The Company shall also be responsible for the payment of any expenses related to the entry into and drafting of any documents as required, subject to prior approval on any expenditures exceeding $2,500.
 
During the fiscal year ended June 30, 2013, we issued 75,000 shares of our common stock valued at $0.59 per, totaling $44,250, which was the fair market value of the shares on the date of issuance and has been expensed as stock based compensation.
 
(ii)
Palladium Capital Advisors, LLC
 
On August 12, 2013, the Company entered into a Placement Agent Agreement with Palladium Capital Advisors, LLC (“Palladium”) whereby Palladium agreed to act as the Company’s non-exclusive agent in a private placement or similar unregistered transaction of equity or equity-linked securities of the Company.   The Agreement is for a period of twelve months from the date of execution.   The Company shall pay to Palladium, upon the closing of each transaction with investors, (i) seven  percent (7%) of the aggregate consideration raised in each closing in cash; (ii) three percent (3%) of the aggregate consideration in shares of the Company’s common stock, calculated based upon the price of the common stock as offered in each transaction; and (iii) warrants to purchase seven (7%) of the Company’s common stock at each closing, identical to any warrants issued to investors.  The foregoing fees are payable for any sale of securities during the twelve month term or within twenty-four months thereafter with respect to investors identified by Palladium.  The Company is further required to pay expenses incurred by Palladium, including the fees and expenses of its legal counsel and any advisor retained by Palladium.  Fees and expenses in excess of $15,000 require prior written authorization from the Company.
 
On September 9, 2013, the Company closed a financing with five subscribers (ref note 6(3)) and paid to Palladium cash consideration of $42,000, share consideration by way of the issuance of 120,000 shares of common stock of the Company and issued a total of 280,000 stock purchase warrants, each warrant exercisable at $0.30 per share for a period of five years from the date of issuance.
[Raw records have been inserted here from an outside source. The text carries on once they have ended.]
-- ==== Sys2Proof/Machine/Stack.lean ====
section
/-! DEFINITION. The stack instructions PUSH and POP (43_stack.md). The statements take effect in the order written, each
seeing the writes before it (92_eei_decisions.md D7), which shows when `r` is 7. -/

namespace Sys2Proof.Machine

/-- PUSH reg (R78): `SP <- SP -8 1`, then `MemWrite(SP, 1, x[r])` at the new SP with `x[r]` read after the decrement,
then `pc <- pc +8 2`. -/
def execPush (r : Reg) (s : State) : Host.Outcome State Fault Refusal :=
  let s1 := s.decSp
  .next ((s1.writeMem s1.sp (regOperand s1 r)).advance 2)

/-- POP reg (R79): `x[r] <- MemRead(SP, 1)` at the old SP, then `SP <- SP +8 1` computed after the write of `x[r]`,
then `pc <- pc +8 2`. The popped cell keeps its value (90_conflicts.md C1). -/
def execPop (r : Reg) (s : State) : Host.Outcome State Fault Refusal :=
  .next ((s.setReg r (stackOperand s)).incSp.advance 2)

end Sys2Proof.Machine
end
On March 14, 2014, the exercise price of the warrants was reduced to $0.0724 per share.
 
On March 14, 2014, the Company closed a financing with three subscribers (ref note 6(3) and paid to Palladium Capital Advisers, LLC (“Palladium”), cash consideration of $21,000, share consideration by way of the issuance of 112,500 shares of common stock of the Company and the issuance of a total of 262,500 stock purchase warrants, each warrant exercisable at $0.15 per share for a period of five years from the date of issuance.